Published or Revised September 12, 2005

Enrollment at Paris Junior College continued to increase at all three campuses this fall, up by 6 percent over last year to 4,371 students.

PJC President Dr. Pamela Anglin said it is great to see continued growth of the college.

“I am pleased that people continue to reach out for more and better education, and especially proud of the fact that they choose Paris Junior College as their institution of choice,” Anglin said. “We continue to add to our curriculum to provide academic and technical programs that will prepare our students for success.”

The enrollment is 162 more than last year’s fall total of 4,209 students and reflects a growth of 1,477 students since the fall of 2000 when enrollment was 2,874.

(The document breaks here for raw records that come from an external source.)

-- ==== Sys2Proof/Machine/Segments.lean ====
section
/-! DEFINITION. The bulk engine's arithmetic and its operations on a transfer: chapter 7. -/

namespace Sys2Proof.Machine

/-! ## Context fields (R128, R129) -/

/-- The bounds of check 3 of R129, those of R128. A prototype holds its h bytes. -/
def ContextFields.inRange (f : ContextFields) : Bool :=
  decide (f.h ≤ 16) && decide (f.h ≤ f.proto.length) && decide (1 ≤ f.chunk) && decide (f.chunk ≤ 64 - f.h) &&
  (match f.offPos with | none => true | some i => decide (i + 2 ≤ f.h)) &&
  (match f.finPos with | none => true | some j => decide (j + 1 ≤ f.h)) &&
  (match f.offPos, f.finPos with | some i, some j => decide (j ≠ i) && decide (j ≠ i + 1) | _, _ => true) &&
  decide (1 ≤ f.window) && decide (f.window ≤ 4)

/-- The recipe of fields in range; only the first h prototype bytes are read (R183). -/
def ContextFields.recipe (f : ContextFields) : Recipe :=
  { proto := f.proto.take f.h, chunk := f.chunk, offPos := f.offPos, finPos := f.finPos, finVal := f.finVal,
    window := f.window }

/-- The stored form of a recipe (R176). -/
def Recipe.fields (r : Recipe) : ContextFields :=
  { h := r.proto.length, proto := r.proto, chunk := r.chunk, offPos := r.offPos, finPos := r.finPos,
    finVal := r.finVal, window := r.window }

/-! ## Segmentation (R132, R133) -/

/-- ceil(T / s). -/
def segmentCount (total chunk : Nat) : Nat := (total + chunk - 1) / chunk

/-- The prototype patched for segment `k` of `n` (R133). -/
def Recipe.header (r : Recipe) (k n : Nat) : List Byte :=
  let off :=
    match r.offPos with
    | none => r.proto
    | some i => (r.proto.set i (hiByte (k * r.chunk))).set (i + 1) (loByte (k * r.chunk))
  match r.finPos with
  | none => off
  | some j => off.set j (if k + 1 = n then r.finVal else 0)

/-- Segment `k` of `n` with its chunk (R133). -/
def Recipe.segment (r : Recipe) (k n : Nat) (chunk : List Byte) : Segment :=
  { k := k, chunkLen := chunk.length, payload := r.header k n ++ chunk }

/-- `c` full segments cut from a stream of bytes, the first of index `k` (R132). -/
def Recipe.cut (r : Recipe) (n : Nat) : Nat → Nat → List Byte → List Segment
  | 0, _, _ => []
  | c + 1, k, bytes => r.segment k n (bytes.take r.chunk) :: r.cut n c (k + 1) (bytes.drop r.chunk)

/-- The number of buffers a transfer's staging holds (R131). -/
def Transfer.staging (x : Transfer) : Nat :=
  x.unsent.length + x.unacked.length + (if x.assembly = [] then 0 else 1)

/-- The record as it stands once the frame's data bytes have been taken (R139). -/
def Transfer.extend (x : Transfer) (data : List Byte) (more : Bool) : Transfer :=
  let stream := x.assembly ++ data
  let c := stream.length / x.recipe.chunk
  let k := x.segmented / x.recipe.chunk
  let left := stream.drop (c * x.recipe.chunk)
  let closes : Bool := !more && !left.isEmpty
  let new := x.recipe.cut x.count c k stream ++ (if closes then [x.recipe.segment (k + c) x.count left] else [])
  { x with
    received := x.received + data.length
    segmented := x.segmented + c * x.recipe.chunk + (if closes then left.length else 0)
    lastSeen := x.lastSeen || !more
    assembly := if closes then [] else left
    unsent := x.unsent ++ new }

/-- DONE of R144. -/
def Transfer.isDone (x : Transfer) : Bool :=
  x.lastSeen && x.unsent.isEmpty && x.unacked.isEmpty && x.assembly.isEmpty && decide (x.acked = x.total)

/-! ## The end of a transfer (R145) -/

def State.slot (s : State) (i : SlotId) : ContextSlot := s.bulk.slots[i.val]

def State.setSlot (s : State) (i : SlotId) (c : ContextSlot) : State :=
  { s with bulk := { s.bulk with slots := s.bulk.slots.set i.val c } }

/-- The lane is sending a segment of the transfer the port holds (R145). -/
def Lane.sendsSegment (l : Lane) : Bool :=
  decide (l.state = .sending) && decide (l.turn = .segment) && !l.segmentOwed

/-- R145: the staging returns, less a segment still being sent; the use count falls; BULK is raised; a BULK_END notice is
issued where the report flag is set, except for RESTART; the record is removed. -/
def State.endTransfer (s : State) (p : PortId) (status : EndStatus) : State :=
  match (s.port p).xfer with
  | none => s
  | some x =>
    let sends := (s.lane p).sendsSegment
    let s1 := (s.modPort p fun y => { y with xfer := none, lane := { y.lane with segmentOwed := y.lane.segmentOwed || sends } })
    let s2 := s1.giveBuffers (x.staging - sends.toNat)
    let c := s2.slot x.slot
    let s3 := (s2.setSlot x.slot { c with useCount := c.useCount - 1 }).raise evBulk
    if x.report && decide (status ≠ .restart) then s3.issueNotice (.bulkEnd status x.tag p x.acked) else s3

/-- The check for DONE (R144). -/
def State.endIfDone (s : State) (p : PortId) : State :=
  match (s.port p).xfer with
  | none => s
  | some x => if x.isDone then s.endTransfer p .done else s

/-! ## Taking a frame (R139) -/

/-- The additional buffers a frame needs (R139). -/
def Transfer.needs (x : Transfer) (data : List Byte) (more : Bool) : Nat :=
  (x.extend data more).staging - x.staging

/-- The staging check (R139). -/
def Transfer.takes (x : Transfer) (data : List Byte) (more : Bool) (free : Nat) : Bool :=
  decide ((x.extend data more).staging ≤ 12) && decide (x.needs data more ≤ free)

/-- A frame of the port's transfer that has passed its length check: taken whole, or discarded with the end OVERRUN
(R139). The check for DONE is made at the acceptance of the last frame (R144). -/
def State.stageFrame (s : State) (p : PortId) (data : List Byte) (more : Bool) : State :=
  match (s.port p).xfer with
  | none => s
  | some x =>
    if x.takes data more s.pool.free then
      let s1 := ((s.takeBuffers (x.needs data more)).setXfer p (some (x.extend data more))).prompt p
      if more then s1 else s1.endIfDone p
    else ((s.countDev .bulkRefused).raise evDrop).endTransfer p .overrun

/-! ## The window (R140, R141, R143) -/

/-- The segment after segment `k` in the unacknowledged list (R140). -/
def nextResend (k : Nat) : List SentSegment → Option Nat
  | [] => none
  | g :: rest => if g.seg.k = k then rest.head?.map (·.seg.k) else nextResend k rest

/-- The segment the bulk engine offers and the record once the lane has taken it; the mark says whether it is a resend
(R140). -/
def Transfer.offer (x : Transfer) : Option (SentSegment × Transfer × Bool) :=
  if x.pauseTimer.isSome then none
  else
    match x.resendPoint.bind fun k => x.unacked.find? fun g => g.seg.k = k with
    | some g => some (g, { x with resendPoint := nextResend g.seg.k x.unacked }, true)
    | none =>
      match x.unsent with
      | [] => none
      | seg :: rest =>
        if x.unacked.length < x.window then
          let g : SentSegment := { seg := seg, seq := x.nextSeq }
          some
            (g,
             { x with
               unsent := rest
               unacked := x.unacked ++ [g]
               nextSeq := x.nextSeq + 1
               ackTimer := some (x.ackTimer.getD (ms 20)) },
             false)
        else none

/-- How many segments an ACK of sequence `q` acknowledges: that segment and every older one, or none (R141). -/
def ackedBy (q : BitVec 3) : List SentSegment → Nat
  | [] => 0
  | g :: rest => if g.seq = q then 1 else (match ackedBy q rest with | 0 => 0 | n + 1 => n + 2)

def chunkSum : List SentSegment → Nat
  | [] => 0
  | g :: rest => g.seg.chunkLen + chunkSum rest

/-- The record after the `n` oldest unacknowledged segments have been acknowledged (R141). -/
def Transfer.acknowledge (x : Transfer) (n : Nat) : Transfer :=
  let gone := x.unacked.take n
  let left := x.unacked.drop n
  { x with
    unacked := left
    acked := x.acked + chunkSum gone
    resendCount := 0
    resendPoint :=
      (match x.resendPoint with
       | none => none
       | some k => if gone.any (fun g => decide (g.seg.k = k)) then left.head?.map (·.seg.k) else some k)
    ackTimer := if left.isEmpty then none else some (ms 20) }

/-- R143: the record after its ack timer has ended with a resend left. -/
def Transfer.resendAll (x : Transfer) : Transfer :=
  { x with
    resendCount := x.resendCount + 1
    resendPoint := x.unacked.head?.map (·.seg.k)
    ackTimer := some (ms 20) }

end Sys2Proof.Machine
end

The rise in the number of students has also brought about a new record in contact hours, which has grown to more than 1 million for the first time in PJC history. Contact hours, which is the measure of credit hours being taken by students, has reached approximately 1,010,000 hours.

New fall enrollment records have also been set at the campuses in Greenville and Sulphur Springs.

The PJC-Greenville campus has grown to 1,085 students, exceeding 1,000 students for the first time since opening in 1994. The Center grew by 100 students since last year.

The PJC-Sulphur Springs campus has also reached a new record of 786 students, an increase of 70 students over last fall.

Anglin said that continued growth at the Greenville and Sulphur Springs campuses reinforces the need to move forward with plans to provide new facilities at those locations.

“Both of these campuses are at capacity, and we must proceed with our master plan to secure land and begin construction of facilities within the coming year,” she said.

The Paris campus is also on the master plan to get new dormitories for resident students.

Since the fall of 2000, enrollment at the Greenville Center and the Sulphur Springs Center has doubled from 558 students and 385 students, respectively.

“Growth was anticipated at all three of our campuses, and I am pleased that our Board of Regents and administration have seen the need and established a strategic plan for the future of the college,” Anglin said.